§ Problem statement
Report back every line from the entries below in which the word "unfold" occurs.
*** Opening of Data under study ***
-- ==== Sys2Proof/Laws/Ops.lean ====
section
/-! SUPPORT. One spec lemma for each shared operation of Ops, Operands and Flags: what it can do, and what it leaves. Callers cite
these and do not unfold the operation. -/

namespace Sys2Proof.Machine

open State

/-! ## Registers -/

@[simp] theorem State.reg_setReg (s : State) (x r : Reg) (b : Byte) :
    (s.setReg x b).reg r = if r = x then b else s.reg r := by
  unfold State.reg State.setReg
  simp only [withV_v, Vector.getElem_set]
  by_cases h : r = x
  · simp [h]
  · rw [if_neg h, if_neg fun hx => h (BitVec.eq_of_toNat_eq hx.symm)]

@[simp] theorem State.setReg_i (s : State) (x : Reg) (b : Byte) : (s.setReg x b).i = s.i := rfl
@[simp] theorem State.setReg_pc (s : State) (x : Reg) (b : Byte) : (s.setReg x b).pc = s.pc := rfl
@[simp] theorem State.setReg_dt (s : State) (x : Reg) (b : Byte) : (s.setReg x b).dt = s.dt := rfl
@[simp] theorem State.setReg_st (s : State) (x : Reg) (b : Byte) : (s.setReg x b).st = s.st := rfl
@[simp] theorem State.setReg_stack (s : State) (x : Reg) (b : Byte) : (s.setReg x b).stack = s.stack := rfl
@[simp] theorem State.setReg_sp (s : State) (x : Reg) (b : Byte) : (s.setReg x b).sp = s.sp := rfl
@[simp] theorem State.setReg_mem (s : State) (x : Reg) (b : Byte) : (s.setReg x b).mem = s.mem := rfl
@[simp] theorem State.setReg_fb (s : State) (x : Reg) (b : Byte) : (s.setReg x b).fb = s.fb := rfl
@[simp] theorem State.setReg_coll (s : State) (x : Reg) (b : Byte) : (s.setReg x b).coll = s.coll := rfl
@[simp] theorem State.setReg_repaint (s : State) (x : Reg) (b : Byte) : (s.setReg x b).repaint = s.repaint := rfl
@[simp] theorem State.setReg_keys (s : State) (x : Reg) (b : Byte) : (s.setReg x b).keys = s.keys := rfl
@[simp] theorem State.setReg_lastKey (s : State) (x : Reg) (b : Byte) : (s.setReg x b).lastKey = s.lastKey := rfl
@[simp] theorem State.setReg_keyWake (s : State) (x : Reg) (b : Byte) : (s.setReg x b).keyWake = s.keyWake := rfl
@[simp] theorem State.setReg_run (s : State) (x : Reg) (b : Byte) : (s.setReg x b).run = s.run := rfl
@[simp] theorem State.setReg_err (s : State) (x : Reg) (b : Byte) : (s.setReg x b).err = s.err := rfl
@[simp] theorem State.setReg_errWord (s : State) (x : Reg) (b : Byte) : (s.setReg x b).errWord = s.errWord := rfl
@[simp] theorem State.setReg_cyc (s : State) (x : Reg) (b : Byte) : (s.setReg x b).cyc = s.cyc := rfl
@[simp] theorem State.setReg_rate (s : State) (x : Reg) (b : Byte) : (s.setReg x b).rate = s.rate := rfl
@[simp] theorem State.setReg_refresh (s : State) (x : Reg) (b : Byte) : (s.setReg x b).refresh = s.refresh := rfl
@[simp] theorem State.setReg_stopReq (s : State) (x : Reg) (b : Byte) : (s.setReg x b).stopReq = s.stopReq := rfl
@[simp] theorem State.setReg_saveReq (s : State) (x : Reg) (b : Byte) : (s.setReg x b).saveReq = s.saveReq := rfl
@[simp] theorem State.setReg_schedule (s : State) (x : Reg) (b : Byte) : (s.setReg x b).schedule = s.schedule := rfl
@[simp] theorem State.setReg_emitted (s : State) (x : Reg) (b : Byte) : (s.setReg x b).emitted = s.emitted := rfl
@[simp] theorem State.setReg_draws (s : State) (x : Reg) (b : Byte) : (s.setReg x b).draws = s.draws := rfl
@[simp] theorem State.setReg_choices (s : State) (x : Reg) (b : Byte) : (s.setReg x b).choices = s.choices := rfl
*** Close of Data under study ***
§ Answer for the task
these and do not unfold the operation. -/
  unfold State.reg State.setReg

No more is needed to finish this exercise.